## Supplemental Material for Garcia, Zoller and Anisimova, 2018

dataset

posted on 15.08.2018 by Victor Garcia, Stefan Zoller, Maria Anisimova#### dataset

Datasets usually provide raw data for analysis. This raw data often comes in spreadsheet form, but can be any collection of data, on which analysis can be performed.

**Figure S1**Average relative frameshifted sequence length, l, across within relative gene length. Averages of the length of the frameshifted sequence after a slippery site are computed for 20 bins of equal width. Bins span the entire gene.

**Figure S2**Frequency distribution of relative position of slippery sites l/L for all genes with -1 PRF signals in the PRFdb dataset. The mean of the distribution, as well as its 95% confidence intervals, are smaller than 0.5 -the expectation under randomly distributed slippery site locations.
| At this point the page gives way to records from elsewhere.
/-- The ranges of a kernel as its context is checked for them. (DEDUCED, assumption log 47) -/
def checkedRanges (rs : List KRange) : List (Nat × Nat × Bool × Bool) :=
  rs.filterMap fun r => match r.base with
    | .phys a => if r.bytes = 0 then none else some (a, r.bytes, r.access.testBit 0, r.access.testBit 1)
    | _ => none

/-- What a launch has come to as its descriptor, its code and its range list are read (R195): a status with the IRQ flag, a page to fault
on, a wait, or a verdict on its ranges and the kernel. -/
inductive LaunchRead where
  | failed (status : Nat) (irq : Bool)
  | fault (page : Nat)
  | wait
  | checked (v : CheckVerdict) (k : LaneKernel)
  deriving DecidableEq, Repr

/-- A read by launch queue q itself, and what goes on with its bytes; a read that the checks refuse ends the launch (R195, R254, R260). -/
def launchRead (q islet a n : Nat) (irq : Bool) (next : List Byte → State → State × LaunchRead) (s : State) : State × LaunchRead :=
  let c := (lncQ s q).context.toNat
  if n = 0 then next [] s
  else match ownRead (.launch q) c (whoLane islet) a n s with
    | (s, .data bs _) => next bs s
    | (s, .bound) => (s, .failed 1 irq)
    | (s, .denied p lock) => (refusePage c (max a (p * 2 ^ 21)) lock s, .failed 2 irq)
    | (s, .fault p) => (s, .fault p)
    | (s, .wait) => (s, .wait)

/-- A launch's descriptor is read and checked (R195). (DEDUCED, assumption log 47, 134) -/
def readLaunch (q pos islet : Nat) (s : State) : State × LaunchRead :=
  let x := lncQ s q
  let c := x.context.toNat
  launchRead q islet (descAddr x pos) 64 false (fun d s =>
    let irq := (fld d 1 1).testBit 0
    if !launchOk d then (s, .failed 3 irq)
    else if fld d 6 2 ≠ pos % 65536 then (s, .failed 4 irq)
    else launchRead q islet (fld d 8 8) (fld d 16 3) irq (fun cb s =>
      launchRead q islet (fld d 24 8) (32 * fld d 2 2) irq (fun rb s =>
        let words := (chunks 4 cb).map leNat
        match (chunks 32 rb).mapM parseLaunchRange with
        | none => (s, .failed 3 irq)
        | some ranges =>
          if !codeOk true words then (s, .failed 3 irq)
          else
            let k : LaneKernel :=
              { code := words, ranges := ranges, uni := startThread ((List.range 8).map fun i => fld d (32 + 4 * i) 4)
                islet := islet, pos := pos, mixStep := fld d 19 5, context := c, queue := true, irq := irq }
            (s, .checked (rangesVerdict s c (checkedRanges ranges)) k)) s) s) s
**Figure S3**Testing the cost of -1 PRF mechanism maintenance. A) Number of slippery sites per gene and per nucleotide across protein expression levels (in molecules per cell) for genes from the integrated PaxDB data set. The red dotted line is the average number of slippery sites per gene. The blue line is a regression line through the data set. The text in the panels gives i) the Spearman correlation coefficient r and the p-value for the null-hypothesis that the correlation is zero and ii) the slope of the line and the p-value of the t-test for a non-zero slope value. B) The frequency distribution of the within-gene positions of the slippery sites, relative to the length of the gene, l/L. To ensure comparability, only genes from the von der Haar data set are considered. The mean of the distribution, as well as its 95% confidence intervals, are smaller than 0.5 -the expectation in the absence of selective pressure. C) Slippery site positions relative to gene length across protein expression levels in the von der Haar data set. The red line is the average slippery site position (computed across 20 bins of equal width in logarithmic scale) and the widgets are the uncertainty (1.96 standard error of the mean) around the average estimate. Averages with large uncertainties are in violet. Analogously to A), a regression line with the corresponding correlation coefficient r (with p-value) and slope (with p-value) are added.

**Figure S4**Codon Adaptation Index (CAI) frequency distributions of genes without -1 PRF signals (CAI of ORF) and with such signals (CAI of -1 PRF mRNA). The p-value given in the figure is for the two-sample Kolmogorov-Smirnov test for the two distributions.

**Figure S5**Spearman rank correlation values between corrections of CAI to -1 PRF presence ( ˆIc, Ia) to protein expression levels P von der Haar (2008) for different -1 PRF efficiencies.